Unfortunately, the sphere is not a "developable surface". This fact has annoyed map-makers for more than a millennium.
I find your focus on "cells" fascinating. Most people seem fixated on trying to get points on the globe to correspond with points on a flat image, and don't seem concerned about dividing it up into areas. The simplest way to convert (lat,long) coordinates to standardized areas is the "Natural Area Code", but it has the same problems near the poles as latitude and longitude.
Your "too many close grid cells" and "Distance between a cell and a point" criteria reminds me of the "Thomson problem". I suspect you're trying to rule-out map projections like the Gall–Peters projection that, while they do have nice "equal area" properties, end up having a hundred little squares at the top and bottom of the on the map projected to a hundred long, narrow pie-slices that all touch a pole of the globe.
Perhaps you could pick one of the known solutions to the "Thomson problem" to build a nice grid.
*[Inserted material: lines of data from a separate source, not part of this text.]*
-- ==== Sys2Proof/Laws/Fetch.lean ====
section
/-! SUPPORT. What fetching and decoding at `pc` tells of the state (40_engine_cycle R81 to R84), said once each way. -/

namespace Sys2Proof.Machine

/-- A format comes from a row of the map. -/
theorem formOf_some {map : List OpcodeRow} {op : Byte} {f : Form} (h : formOf map op = some f) :
    ∃ row ∈ map, row.opcode = op ∧ row.form = f := by
  induction map with
  | nil => simp [formOf] at h
  | cons row map ih =>
    simp only [formOf] at h
    split_ifs at h with hrow
    · exact ⟨row, by simp, hrow, Option.some.inj h⟩
    · obtain ⟨row', hmem, h'⟩ := ih h
      exact ⟨row', by simp [hmem], h'⟩

/-- An opcode without a row is none of the map's. -/
theorem formOf_none {map : List OpcodeRow} {op : Byte} (h : formOf map op = none) : ∀ row ∈ map, row.opcode ≠ op := by
  induction map with
  | nil => simp
  | cons row map ih =>
    simp only [formOf] at h
    split_ifs at h with hrow
    intro row' hmem
    rcases List.mem_cons.mp hmem with rfl | hmem
    · exact hrow
    · exact ih h row' hmem

/-- The opcode map's opcodes are those of 30_encoding R64. -/
theorem opcodeMap_covers : ∀ op ∈ definedOpcodes, ∃ row ∈ opcodeMap, row.opcode = op := by
  intro op h
  have : op ∈ opcodeMap.map OpcodeRow.opcode := by
    revert op
    decide
  simpa using this

/-- The operand bytes a format reads (40_engine_cycle R83, R84). -/
def formReads : Form → Nat
  | .z _ => 0
  | .faulting _ => 0
  | .r _ => 1
  | .rr _ => 2
  | .ri _ => 2

/-- Every row's opcode is defined, and a row whose format reads operand bytes is not INT or IRET and reads as many as bits
7..6 of its opcode say (30_encoding R65, R70). -/
theorem opcodeMap_rows : ∀ row ∈ opcodeMap, row.opcode ∈ definedOpcodes ∧
    (1 ≤ formReads row.form → row.opcode ∉ [0x13#8, 0x52#8] ∧ opOperandCount row.opcode = formReads row.form) := by
  decide

/-- What a reader's bytes decode to, by the format of the opcode: the whole decoder but for the bytes' values. -/
theorem decodeFrom_error {map : List OpcodeRow} {rd : Nat → Option Byte} {e : DecodeError}
    (h : decodeFrom map rd = .error e) :
    (rd 0 = none ∧ e = .missingByte 0) ∨
    ∃ op, rd 0 = some op ∧ op ≠ haltOpcode ∧
      ((formOf map op = none ∧ e = undefinedOpcode op) ∨
       ∃ f, formOf map op = some f ∧
         ((1 ≤ formReads f ∧ rd 1 = none ∧ e = .missingByte 1) ∨
          (formReads f = 2 ∧ (∃ a, rd 1 = some a) ∧ rd 2 = none ∧ e = .missingByte 2))) := by
  unfold decodeFrom at h
  cases h0 : rd 0 with
  | none => exact .inl ⟨rfl, by simpa [h0, eq_comm] using h⟩
  | some op =>
    simp only [h0] at h
    refine .inr ⟨op, rfl, ?_⟩
    by_cases hh : op = haltOpcode
    · simp [hh] at h
    · refine ⟨hh, ?_⟩
      simp only [hh, if_false] at h
      cases hf : formOf map op with
      | none => exact .inl ⟨rfl, by simpa [hf, eq_comm] using h⟩
      | some f =>
        refine .inr ⟨f, rfl, ?_⟩
        rw [hf] at h
        cases f with
        | z i => simp at h
        | faulting i => simp at h
        | r make =>
          cases h1 : rd 1 with
          | none => exact .inl ⟨by simp [formReads], rfl, by simpa [h1, eq_comm] using h⟩
          | some a => simp [h1] at h
        | rr make =>
          cases h1 : rd 1 with
          | none => exact .inl ⟨by simp [formReads], rfl, by simpa [h1, eq_comm] using h⟩
          | some a =>
            cases h2 : rd 2 with
            | none => exact .inr ⟨rfl, ⟨a, rfl⟩, rfl, by simpa [h1, h2, eq_comm] using h⟩
            | some b => simp [h1, h2] at h
        | ri make =>
          cases h1 : rd 1 with
          | none => exact .inl ⟨by simp [formReads], rfl, by simpa [h1, eq_comm] using h⟩
          | some a =>
            cases h2 : rd 2 with
            | none => exact .inr ⟨rfl, ⟨a, rfl⟩, rfl, by simpa [h1, h2, eq_comm] using h⟩
            | some b => simp [h1, h2] at h

/-- What a reader's bytes decode to, where they decode: HLT, or the instruction the opcode's row makes of them. -/
theorem decodeFrom_ok {map : List OpcodeRow} {rd : Nat → Option Byte} {ins : Instr} (h : decodeFrom map rd = .ok ins) :
    ∃ op, rd 0 = some op ∧
      ((op = haltOpcode ∧ ins = .hlt) ∨ formOf map op = some (.z ins) ∨ formOf map op = some (.faulting ins) ∨
       (∃ make a, formOf map op = some (.r make) ∧ rd 1 = some a ∧ ins = make a) ∨
       (∃ make a b, (formOf map op = some (.rr make) ∨ formOf map op = some (.ri make)) ∧
          rd 1 = some a ∧ rd 2 = some b ∧ ins = make a b)) := by
  unfold decodeFrom at h
  cases h0 : rd 0 with
  | none => simp [h0] at h
  | some op =>
    refine ⟨op, rfl, ?_⟩
    simp only [h0] at h
    by_cases hh : op = haltOpcode
    · exact .inl ⟨hh, by simpa [hh, eq_comm] using h⟩
    · simp only [hh, if_false] at h
      cases hf : formOf map op with
      | none => simp [hf] at h
      | some f =>
        rw [hf] at h
        cases f with
        | z i => exact .inr (.inl (by simpa using h))
        | faulting i => exact .inr (.inr (.inl (by simpa using h)))
        | r make =>
          cases h1 : rd 1 with
          | none => simp [h1] at h
          | some a => exact .inr (.inr (.inr (.inl ⟨make, a, rfl, rfl, by simpa [h1, eq_comm] using h⟩)))
        | rr make =>
          cases h1 : rd 1 with
          | none => simp [h1] at h
          | some a =>
            cases h2 : rd 2 with
            | none => simp [h1, h2] at h
            | some b =>
              exact .inr (.inr (.inr (.inr ⟨make, a, b, .inl rfl, rfl, rfl, by simpa [h1, h2, eq_comm] using h⟩)))
        | ri make =>
          cases h1 : rd 1 with
          | none => simp [h1] at h
          | some a =>
            cases h2 : rd 2 with
            | none => simp [h1, h2] at h
            | some b =>
              exact .inr (.inr (.inr (.inr ⟨make, a, b, .inr rfl, rfl, rfl, by simpa [h1, h2, eq_comm] using h⟩)))

/-- What a row's format makes of operand bytes encodes to the row's opcode and those bytes, INT's operand byte aside. -/
def rowEncodes (op : Byte) : Form → Prop
  | .z i => encode i = [op]
  | .faulting i => i.opcode = op ∧ (i = .int ∨ encode i = [op])
  | .r make => ∀ a, encode (make a) = [op, a]
  | .rr make => ∀ a b, encode (make a b) = [op, a, b]
  | .ri make => ∀ a b, encode (make a b) = [op, a, b]

theorem opcodeMap_encodes : ∀ row ∈ opcodeMap, rowEncodes row.opcode row.form := by
  intro row hm
  simp only [opcodeMap, rowsZ, rowsR, rowsAluR, rowsRR, List.cons_append, List.nil_append, List.mem_cons,
    List.not_mem_nil, or_false] at hm
  rcases hm with rfl | rfl | rfl | rfl | rfl | rfl | rfl | rfl | rfl | rfl | rfl | rfl | rfl | rfl | rfl | rfl | rfl |
    rfl | rfl | rfl | rfl | rfl | rfl | rfl | rfl | rfl | rfl | rfl | rfl | rfl | rfl | rfl | rfl | rfl
  all_goals first
    | rfl
    | exact fun _ => rfl
    | exact fun _ _ => rfl
    | exact ⟨rfl, .inl rfl⟩
    | exact ⟨rfl, .inr rfl⟩

/-- The format of an opcode encodes to it. -/
theorem formOf_encodes {op : Byte} {f : Form} (h : formOf opcodeMap op = some f) : rowEncodes op f := by
  obtain ⟨row, hm, rfl, rfl⟩ := formOf_some h
  exact opcodeMap_encodes row hm

/-- Why fetching fails: `pc` is beyond memory, an operand byte of a defined opcode is address 256, or the opcode at `pc` is
in no row. -/
theorem fetchDecode_error {s : State} {e : DecodeError} (h : fetchDecode s = .error e) :
    (255 < s.pc.toNat ∧ e = .missingByte 0) ∨
    (s.pc.toNat ≤ 255 ∧
      ((∃ k, s.pc.toNat + k = 256 ∧ e = .missingByte k ∧ codeByte 0 s ∈ definedOpcodes ∧
          codeByte 0 s ∉ [0x13#8, 0x52#8] ∧ 255 < s.pc.toNat + opOperandCount (codeByte 0 s)) ∨
       (codeByte 0 s ∉ definedOpcodes ∧ e = undefinedOpcode (codeByte 0 s)))) := by
  have hread := fetchByte_eq s
  rcases decodeFrom_error h with ⟨h0, he⟩ | ⟨op, h0, -, hrest⟩
  · refine .inl ⟨?_, he⟩
    rw [hread] at h0
    by_contra hle
    rw [if_pos (by omega)] at h0
    cases h0
  · have hpc : s.pc.toNat ≤ 255 := by
      by_contra hgt
      rw [hread, if_neg (by omega)] at h0
      cases h0
    have hop : codeByte 0 s = op := by
      rw [hread, if_pos (by omega)] at h0
      exact Option.some.inj h0
    refine .inr ⟨hpc, ?_⟩
    rw [hop]
    have beyond : ∀ k, fetchByte s k = none → 255 < s.pc.toNat + k := by
      intro k hk
      by_contra hle
      rw [hread, if_pos (by omega)] at hk
      cases hk
    rcases hrest with ⟨hf, he⟩ | ⟨f, hf, hrest⟩
    · refine .inr ⟨fun hmem => ?_, he⟩
      obtain ⟨row, hrow, heq⟩ := opcodeMap_covers _ hmem
      exact formOf_none hf row hrow heq
    · obtain ⟨row, hrow, rfl, rfl⟩ := formOf_some hf
      obtain ⟨hdef, hreads⟩ := opcodeMap_rows row hrow
      rcases hrest with ⟨hn, h1, he⟩ | ⟨hn, ⟨a, h1⟩, h2, he⟩
      · obtain ⟨hne, hcount⟩ := hreads hn
        have := beyond 1 h1
        exact .inl ⟨1, by omega, he, hdef, hne, by omega⟩
      · obtain ⟨hne, hcount⟩ := hreads (by omega)
        have := beyond 2 h2
        refine .inl ⟨2, ?_, he, hdef, hne, by omega⟩
        by_contra h256
        rw [hread, if_neg (by omega)] at h1
        cases h1

/-- A byte of those at `pc`. -/
theorem bytesAt_codeByte {s : State} {bytes : List Byte} {k : Nat} {b : Byte} (h : BytesAt s bytes)
    (hk : bytes[k]? = some b) : codeByte k s = b := by
  obtain ⟨hl, rfl⟩ := List.getElem?_eq_some_iff.mp hk
  exact (h k hl).2

/-- One instruction byte at `pc`. -/
theorem bytesAt_one {s : State} {x : Byte} (hl : s.pc.toNat ≤ 255) (hx : codeByte 0 s = x) : BytesAt s [x] := by
  intro k hk
  obtain rfl : k = 0 := by simpa using hk
  exact ⟨hl, hx⟩

/-- Two instruction bytes at `pc`. -/
theorem bytesAt_two {s : State} {x y : Byte} (hl : s.pc.toNat + 1 ≤ 255) (hx : codeByte 0 s = x)
    (hy : codeByte 1 s = y) : BytesAt s [x, y] := by
  intro k hk
  match k, hk with
  | 0, _ => exact ⟨by omega, hx⟩
  | 1, _ => exact ⟨hl, hy⟩

/-- Three instruction bytes at `pc`. -/
theorem bytesAt_three {s : State} {x y z : Byte} (hl : s.pc.toNat + 2 ≤ 255) (hx : codeByte 0 s = x)
    (hy : codeByte 1 s = y) (hz : codeByte 2 s = z) : BytesAt s [x, y, z] := by
  intro k hk
  match k, hk with
  | 0, _ => exact ⟨by omega, hx⟩
  | 1, _ => exact ⟨by omega, hy⟩
  | 2, _ => exact ⟨hl, hz⟩

/-- What a decoded instruction tells: the byte at `pc` is its opcode, and its encoding lies at `pc` (INT's operand byte,
never read, aside). -/
theorem fetchDecode_ok {s : State} {ins : Instr} (h : fetchDecode s = .ok ins) :
    s.pc.toNat ≤ 255 ∧ codeByte 0 s = ins.opcode ∧ (ins ≠ .int → BytesAt s (encode ins)) := by
  have present : ∀ {k b}, fetchByte s k = some b → s.pc.toNat + k ≤ 255 ∧ codeByte k s = b := by
    intro k b hk
    rw [fetchByte_eq] at hk
    split_ifs at hk with hl
    exact ⟨hl, Option.some.inj hk⟩
  obtain ⟨op, h0, hcase⟩ := decodeFrom_ok h
  obtain ⟨hl, hop⟩ := present h0
  refine ⟨hl, ?_⟩
  rcases hcase with ⟨rfl, rfl⟩ | hf | hf | ⟨make, a, hf, h1, rfl⟩ | ⟨make, a, b, hf, h1, h2, rfl⟩
  · exact ⟨hop, fun _ => bytesAt_one hl hop⟩
  · have he := formOf_encodes hf
    simp only [rowEncodes] at he
    exact ⟨by simp [Instr.opcode, he, hop], fun _ => he ▸ bytesAt_one hl hop⟩
  · obtain ⟨ho, he⟩ := formOf_encodes hf
    exact ⟨hop.trans ho.symm, fun hne => he.resolve_left hne ▸ bytesAt_one hl hop⟩
  · have he := formOf_encodes hf a
    obtain ⟨hl1, h1⟩ := present h1
    exact ⟨by simp [Instr.opcode, he, hop], fun _ => he ▸ bytesAt_two hl1 hop h1⟩
  · have he : encode (make a b) = [op, a, b] := by
      rcases hf with hf | hf <;> exact formOf_encodes hf a b
    obtain ⟨-, h1⟩ := present h1
    obtain ⟨hl2, h2⟩ := present h2
    exact ⟨by simp [Instr.opcode, he, hop], fun _ => he ▸ bytesAt_three hl2 hop h1 h2⟩

/-- The register bytes a decoded instruction's opcode and operand bytes name are its register operands. -/
theorem registerBytes_eq {s : State} {ins : Instr} (h : BytesAt s (encode ins)) :
    registerBytes (codeByte 0 s) (codeByte 1 s) (codeByte 2 s) = ins.regOperands := by
  cases ins
  all_goals
    rw [bytesAt_codeByte (k := 0) h rfl]
    try rw [bytesAt_codeByte (k := 1) h rfl]
    try rw [bytesAt_codeByte (k := 2) h rfl]
    simp [registerBytes, Instr.regOperands, opOperandCount]

end Sys2Proof.Machine
end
Most of those solutions look similar to a geodesic sphere -- but there are a few exceptions.
Perhaps the most famous application for "almost equal" patches is the Cosmic Background Explorer (COBE), which has inspired several mappings:
- the COBE sky cube (quadrilateralized spherical cube) -- an equal-area projection of the sphere onto a cube -- the 6 large squares divide easily into a nice square grid.
- An icosahedron-based method for pixelizing the celestial sphere -- an equal-area projection of the sphere onto an icosahedron -- the 20 large equilateral triangles divide easily into a nice equilateral triangle grid; or into a nice regular hexagonal grid.
- the HEALPix projection
The COBE "bins" are, as far as I can tell, a synonym for your "cells".
Are those COBE-inspired mappings adequate for you?